Belle Swickard at the age of 25
Mrs. Brotherton at the age of 25

the last president of the Wayne County Equal Suffrage Association and the first president of the Michigan League of Women Voters."

Mrs. Brotherton took an active part in the state suffrage campaigns of 1912, 1913 and 1916, and had much to do with the ratification of the Nineteenth Amendment by the Michigan Legislature.

She recalls with delightful memories the national suffrage conventions which she attended--especially those held in Washington, when delegations from each state called upon their senators and representatives. The change, she recalls, from bored attention to enthusiastic belief was most encouraging.

"Many figures," she says, "are etched on my memory. There was Jane Addams of Chicago; Miss Thomas of Bryn Mawr, with her fearless intellect; that sturdy farmer woman, Laura Clay of Kentucky-- kinswoman of Henry Clay; beautiful Mrs. Pinchot--efficient Mrs. McCormick. There was also the business-like chairman from Pennsylvania, whose feats of marshaling her large delegation to an early breakfast and of entering and leaving each of the daily sessions in a compact group, moved the gasping admiration of less capable executives.

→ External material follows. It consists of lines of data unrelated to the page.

/-- Counter SM_CNT.FLIT_RETRY, 11_seams_and_panel.md. -/
def C.SM_CNT_FLIT_RETRY (m : Nat) (i : Nat) : Cnt := mCnt m (7 + i) 0 (0xD100 + 0x20 * i)

/-- Counter SM_CNT.RETRAINS, 11_seams_and_panel.md. -/
def C.SM_CNT_RETRAINS (m : Nat) (i : Nat) : Cnt := mCnt m (7 + i) 1 (0xD108 + 0x20 * i)

/-- Counter SM_CNT.CHAIN_RESEND, 11_seams_and_panel.md. -/
def C.SM_CNT_CHAIN_RESEND (m : Nat) (i : Nat) : Cnt := mCnt m (7 + i) 2 (0xD110 + 0x20 * i)

/-- Counter SM_CNT.CHAIN_BAD, 11_seams_and_panel.md. -/
def C.SM_CNT_CHAIN_BAD (m : Nat) (i : Nat) : Cnt := mCnt m (7 + i) 3 (0xD118 + 0x20 * i)

/-- SM_STICKY.NO_ALTERNATE, 11_seams_and_panel.md. -/
def F.SM_STICKY_NO_ALTERNATE : Fld := ⟨0x90040, 3, 3⟩

/-- SM_STICKY.ISOLATED, 11_seams_and_panel.md. -/
def F.SM_STICKY_ISOLATED : Fld := ⟨0x90040, 2, 2⟩

/-- SM_STICKY.DEGRADED, 11_seams_and_panel.md. -/
def F.SM_STICKY_DEGRADED : Fld := ⟨0x90040, 1, 1⟩

/-- SM_STICKY.REG_TIMEOUT, 11_seams_and_panel.md. -/
def F.SM_STICKY_REG_TIMEOUT : Fld := ⟨0x90040, 0, 0⟩

/-- SM_GUEST.STATE, 11_seams_and_panel.md. -/
def F.SM_GUEST_STATE (i : Nat) : Fld := ⟨0x90100 + 0x100 * i, 31, 29⟩

/-- SM_GUEST.CAUSE, 11_seams_and_panel.md. -/
def F.SM_GUEST_CAUSE (i : Nat) : Fld := ⟨0x90100 + 0x100 * i, 23, 16⟩

/-- SM_GUEST.ROLES, 11_seams_and_panel.md. -/
def F.SM_GUEST_ROLES (i : Nat) : Fld := ⟨0x90100 + 0x100 * i, 5, 0⟩

/-- SM_GACC.BASE, 11_seams_and_panel.md. -/
def F.SM_GACC_BASE (i : Nat) (j : Nat) : Fld := ⟨0x90400 + 0x100 * i + 0x10 * j, 47, 16⟩

/-- SM_GACC.W, 11_seams_and_panel.md. -/
def F.SM_GACC_W (i : Nat) (j : Nat) : Fld := ⟨0x90400 + 0x100 * i + 0x10 * j, 2, 2⟩

/-- SM_GACC.R, 11_seams_and_panel.md. -/
def F.SM_GACC_R (i : Nat) (j : Nat) : Fld := ⟨0x90400 + 0x100 * i + 0x10 * j, 1, 1⟩

/-- SM_GACC.EN, 11_seams_and_panel.md. -/
def F.SM_GACC_EN (i : Nat) (j : Nat) : Fld := ⟨0x90400 + 0x100 * i + 0x10 * j, 0, 0⟩

/-- SM_GACC.SIZE, 11_seams_and_panel.md. -/
def F.SM_GACC_SIZE (i : Nat) (j : Nat) : Fld := ⟨0x90408 + 0x100 * i + 0x10 * j, 24, 0⟩

/-- PX_STATUS.BAR4_LOG2, 12_host_link.md. -/
def F.PX_STATUS_BAR4_LOG2 : Fld := ⟨0xA0000, 21, 16⟩

/-- PX_STATUS.HOST_WAIT, 12_host_link.md. -/
def F.PX_STATUS_HOST_WAIT : Fld := ⟨0xA0000, 12, 12⟩

/-- PX_STATUS.FLIT, 12_host_link.md. -/
def F.PX_STATUS_FLIT : Fld := ⟨0xA0000, 11, 11⟩

/-- PX_STATUS.WIDTH, 12_host_link.md. -/
def F.PX_STATUS_WIDTH : Fld := ⟨0xA0000, 10, 5⟩

/-- PX_STATUS.SPEED, 12_host_link.md. -/
def F.PX_STATUS_SPEED : Fld := ⟨0xA0000, 4, 2⟩

/-- PX_STATUS.DL_UP, 12_host_link.md. -/
def F.PX_STATUS_DL_UP : Fld := ⟨0xA0000, 0, 0⟩

/-- PX_CTL.RO_EN, 12_host_link.md. -/
def F.PX_CTL_RO_EN : Fld := ⟨0xA0004, 0, 0⟩

/-- PX_HINT.BASE, 12_host_link.md. -/
def F.PX_HINT_BASE (i : Nat) : Fld := ⟨0xA0100 + 0x10 * i, 39, 16⟩

/-- PX_HINT.TARGET, 12_host_link.md. -/
def F.PX_HINT_TARGET (i : Nat) : Fld := ⟨0xA0100 + 0x10 * i, 13, 8⟩

/-- PX_HINT.EN, 12_host_link.md. -/
def F.PX_HINT_EN (i : Nat) : Fld := ⟨0xA0100 + 0x10 * i, 0, 0⟩

/-- PX_HINT.SIZE, 12_host_link.md. -/
def F.PX_HINT_SIZE (i : Nat) : Fld := ⟨0xA0108 + 0x10 * i, 24, 0⟩

/-- PX_REQID.V, 12_host_link.md. -/
def F.PX_REQID_V (i : Nat) : Fld := ⟨0xA0200 + 0x4 * i, 31, 31⟩

/-- PX_REQID.RID, 12_host_link.md. -/
def F.PX_REQID_RID (i : Nat) : Fld := ⟨0xA0200 + 0x4 * i, 15, 0⟩

/-- PX_LOST_STATUS.OVF, 12_host_link.md. -/
def F.PX_LOST_STATUS_OVF : Fld := ⟨0xA0300, 31, 31⟩

/-- PX_LOST_STATUS.COUNT, 12_host_link.md. -/
def F.PX_LOST_STATUS_COUNT : Fld := ⟨0xA0300, 16, 0⟩

/-- PX_LOST_POP.POP, 12_host_link.md. -/
def F.PX_LOST_POP_POP : Fld := ⟨0xA0304, 0, 0⟩

/-- PX_LOST_ENTRY.ENTRY, 12_host_link.md. -/
def F.PX_LOST_ENTRY_ENTRY (i : Nat) : Fld := ⟨0xA0320 + 0x4 * i, 31, 0⟩

/-- PX_STICKY.HOST_ERROR, 12_host_link.md. -/
def F.PX_STICKY_HOST_ERROR : Fld := ⟨0xA0400, 5, 5⟩

/-- PX_STICKY.EP_RECEIVED, 12_host_link.md. -/
def F.PX_STICKY_EP_RECEIVED : Fld := ⟨0xA0400, 4, 4⟩

/-- PX_STICKY.EP_SENT, 12_host_link.md. -/
def F.PX_STICKY_EP_SENT : Fld := ⟨0xA0400, 3, 3⟩

/-- PX_STICKY.LINK_DEGRADED, 12_host_link.md. -/
def F.PX_STICKY_LINK_DEGRADED : Fld := ⟨0xA0400, 2, 2⟩

/-- PX_STICKY.REQID_REFUSED, 12_host_link.md. -/
def F.PX_STICKY_REQID_REFUSED : Fld := ⟨0xA0400, 1, 1⟩

/-- PX_STICKY.ACCESS_REFUSED, 12_host_link.md. -/
def F.PX_STICKY_ACCESS_REFUSED : Fld := ⟨0xA0400, 0, 0⟩

/-- PX_REFUSED.VALID, 12_host_link.md. -/
def F.PX_REFUSED_VALID : Fld := ⟨0xA0408, 63, 63⟩

/-- PX_REFUSED.WRITE, 12_host_link.md. -/
def F.PX_REFUSED_WRITE : Fld := ⟨0xA0408, 62, 62⟩

/-- PX_REFUSED.BAR2, 12_host_link.md. -/
def F.PX_REFUSED_BAR2 : Fld := ⟨0xA0408, 61, 61⟩

/-- PX_REFUSED.OFFSET, 12_host_link.md. -/
def F.PX_REFUSED_OFFSET : Fld := ⟨0xA0408, 39, 0⟩

/-- Counter PX_CNT.RETRAINS, 12_host_link.md. -/
def C.PX_CNT_RETRAINS : Cnt := yCnt 4 0 (0xA1000)

/-- Counter PX_CNT.HOST_RESETS, 12_host_link.md. -/
def C.PX_CNT_HOST_RESETS : Cnt := yCnt 4 1 (0xA1008)

/-- Counter PX_CNT.FLUSH_READS, 12_host_link.md. -/
def C.PX_CNT_FLUSH_READS : Cnt := yCnt 4 2 (0xA1010)

/-- Counter PX_CNT.ACCESS_REFUSED, 12_host_link.md. -/
def C.PX_CNT_ACCESS_REFUSED : Cnt := yCnt 4 3 (0xA1018)

/-- Counter PX_CNT.EP_SENT, 12_host_link.md. -/
def C.PX_CNT_EP_SENT : Cnt := yCnt 4 4 (0xA1020)

/-- Counter PX_CNT.EP_RECEIVED, 12_host_link.md. -/
def C.PX_CNT_EP_RECEIVED : Cnt := yCnt 4 5 (0xA1028)

/-- Counter PX_CNT.LOST_COMPLETIONS, 12_host_link.md. -/
def C.PX_CNT_LOST_COMPLETIONS : Cnt := yCnt 4 6 (0xA1030)

/-- Counter PX_CNT.MSIX_SENT, 12_host_link.md. -/
def C.PX_CNT_MSIX_SENT : Cnt := yCnt 4 7 (0xA1038)

/-- FB_PORT.STATE, 13_fabric_and_hall.md. -/
def F.FB_PORT_STATE (i : Nat) : Fld := ⟨0xC0000 + 0x10 * i, 31, 29⟩

/-- FB_PORT.MODE, 13_fabric_and_hall.md. -/
def F.FB_PORT_MODE (i : Nat) : Fld := ⟨0xC0000 + 0x10 * i, 23, 20⟩

/-- FB_PORT.LANES, 13_fabric_and_hall.md. -/
def F.FB_PORT_LANES (i : Nat) : Fld := ⟨0xC0000 + 0x10 * i, 19, 16⟩

/-- FB_PORT.PTP, 13_fabric_and_hall.md. -/
def F.FB_PORT_PTP (i : Nat) : Fld := ⟨0xC0000 + 0x10 * i, 1, 1⟩

/-- FB_STICKY.BAD_FRAME, 13_fabric_and_hall.md. -/
def F.FB_STICKY_BAD_FRAME : Fld := ⟨0xC0040, 4, 4⟩

/-- FB_STICKY.MISDIRECT, 13_fabric_and_hall.md. -/
def F.FB_STICKY_MISDIRECT : Fld := ⟨0xC0040, 3, 3⟩

/-- FB_STICKY.BINDOFF_FORCED, 13_fabric_and_hall.md. -/
def F.FB_STICKY_BINDOFF_FORCED : Fld := ⟨0xC0040, 2, 2⟩

/-- FB_STICKY.FLOW_LOST, 13_fabric_and_hall.md. -/
def F.FB_STICKY_FLOW_LOST : Fld := ⟨0xC0040, 1, 1⟩

/-- FB_STICKY.LOT_DROPPED, 13_fabric_and_hall.md. -/
def F.FB_STICKY_LOT_DROPPED : Fld := ⟨0xC0040, 0, 0⟩

/-- FB_FLOWS.ACTIVE, 13_fabric_and_hall.md. -/
def F.FB_FLOWS_ACTIVE : Fld := ⟨0xC0044, 14, 0⟩

/-- FB_NODE.NODE, 13_fabric_and_hall.md. -/
def F.FB_NODE_NODE : Fld := ⟨0xC0080, 15, 0⟩

/-- FB_VLAN.TAG_EN, 13_fabric_and_hall.md. -/
def F.FB_VLAN_TAG_EN : Fld := ⟨0xC0084, 31, 31⟩

/-- FB_VLAN.PCP_RSP, 13_fabric_and_hall.md. -/
def F.FB_VLAN_PCP_RSP : Fld := ⟨0xC0084, 30, 28⟩

/-- FB_VLAN.PCP_REQ, 13_fabric_and_hall.md. -/
def F.FB_VLAN_PCP_REQ : Fld := ⟨0xC0084, 27, 25⟩

/-- FB_VLAN.VID, 13_fabric_and_hall.md. -/
def F.FB_VLAN_VID : Fld := ⟨0xC0084, 11, 0⟩

/-- FB_XPORT.PPS_EN, 13_fabric_and_hall.md. -/
def F.FB_XPORT_PPS_EN : Fld := ⟨0xC0088, 10, 10⟩

/-- FB_XPORT.PTP_PORT, 13_fabric_and_hall.md. -/
def F.FB_XPORT_PTP_PORT : Fld := ⟨0xC0088, 9, 8⟩

/-- FB_XPORT.RTO_US, 13_fabric_and_hall.md. -/
def F.FB_XPORT_RTO_US : Fld := ⟨0xC0088, 7, 0⟩

/-- FB_LOT_CMD.GO, 13_fabric_and_hall.md. -/
def F.FB_LOT_CMD_GO : Fld := ⟨0xC0900, 63, 63⟩

/-- FB_LOT_CMD.OP, 13_fabric_and_hall.md. -/
def F.FB_LOT_CMD_OP : Fld := ⟨0xC0900, 62, 61⟩

/-- FB_LOT_CMD.INDEX, 13_fabric_and_hall.md. -/
def F.FB_LOT_CMD_INDEX : Fld := ⟨0xC0900, 60, 55⟩

/-- FB_LOT_CMD.ROW, 13_fabric_and_hall.md. -/
def F.FB_LOT_CMD_ROW : Fld := ⟨0xC0900, 47, 0⟩

/-- FB_LOT_ARG.ASID, 13_fabric_and_hall.md. -/
def F.FB_LOT_ARG_ASID : Fld := ⟨0xC0908, 27, 16⟩

/-- FB_LOT_ARG.LOT, 13_fabric_and_hall.md. -/
def F.FB_LOT_ARG_LOT : Fld := ⟨0xC0908, 15, 0⟩

/-- FB_LOT_STATUS.REJECT, 13_fabric_and_hall.md. -/
def F.FB_LOT_STATUS_REJECT : Fld := ⟨0xC090C, 1, 1⟩

/-- FB_LOT_STATUS.BUSY, 13_fabric_and_hall.md. -/
def F.FB_LOT_STATUS_BUSY : Fld := ⟨0xC090C, 0, 0⟩

/-- FB_LOT.STATE, 13_fabric_and_hall.md. -/
def F.FB_LOT_STATE (i : Nat) : Fld := ⟨0xC1000 + 0x8 * i, 63, 61⟩

/-- FB_LOT.SINCE, 13_fabric_and_hall.md. -/
def F.FB_LOT_SINCE (i : Nat) : Fld := ⟨0xC1000 + 0x8 * i, 53, 48⟩

/-- FB_LOT.QUIET, 13_fabric_and_hall.md. -/
def F.FB_LOT_QUIET (i : Nat) : Fld := ⟨0xC1000 + 0x8 * i, 47, 46⟩

/-- FB_LOT.ASID, 13_fabric_and_hall.md. -/
def F.FB_LOT_ASID (i : Nat) : Fld := ⟨0xC1000 + 0x8 * i, 27, 16⟩

/-- FB_LOT.LOT, 13_fabric_and_hall.md. -/
def F.FB_LOT_LOT (i : Nat) : Fld := ⟨0xC1000 + 0x8 * i, 15, 0⟩

/-- Counter FB_PCNT.TX_FRAMES, 13_fabric_and_hall.md. -/
def C.FB_PCNT_TX_FRAMES (i : Nat) : Cnt := yCnt (6 + i) 0 (0xC0100 + 0x20 * i)

/-- Counter FB_PCNT.RX_FRAMES, 13_fabric_and_hall.md. -/
def C.FB_PCNT_RX_FRAMES (i : Nat) : Cnt := yCnt (6 + i) 1 (0xC0108 + 0x20 * i)

/-- Counter FB_PCNT.FCS_ERR, 13_fabric_and_hall.md. -/
def C.FB_PCNT_FCS_ERR (i : Nat) : Cnt := yCnt (6 + i) 2 (0xC0110 + 0x20 * i)

/-- Counter FB_PCNT.LINK_DOWNS, 13_fabric_and_hall.md. -/
def C.FB_PCNT_LINK_DOWNS (i : Nat) : Cnt := yCnt (6 + i) 3 (0xC0118 + 0x20 * i)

"In the background and always present in consciousness stand the three great leaders who directed our course in these years-- Dr. Anna Shaw and Mrs. Carrie Chapman Catt before suffrage was won, and Maude Wood Park afterwards.

"In thinking of those first efforts I am conscious of the fact that we made some mistakes in endorsing and working for measures which appealed to us as promising to remedy certain evils without finding out how these measures had worked as laws in other states. There was much to learn. Intoxicated with a sense of power, we rushed in not where angels fear to tread but where experienced legislators go very slowly with eyes scanning the entire horizon. That 'knowledge comes, but wisdom lingers' is still true, but with the accumulated knowledge of the League of Women Voters wisdom will not be far behind."

Mrs. Craig Miller of Marshall is general chairman of the Anniversary and Memorial Fund for Michigan.

Mrs. Katherine Atkinson is chairman of the memorial for Mrs. Brotherton, and may be reached at 914 West Euclid avenue, Detroit.

Dr. Caroline Bartlett Crane is chairman of the Anna Howard Shaw memorial, and may be reached at Hillcrest avenue, Kalamazoo.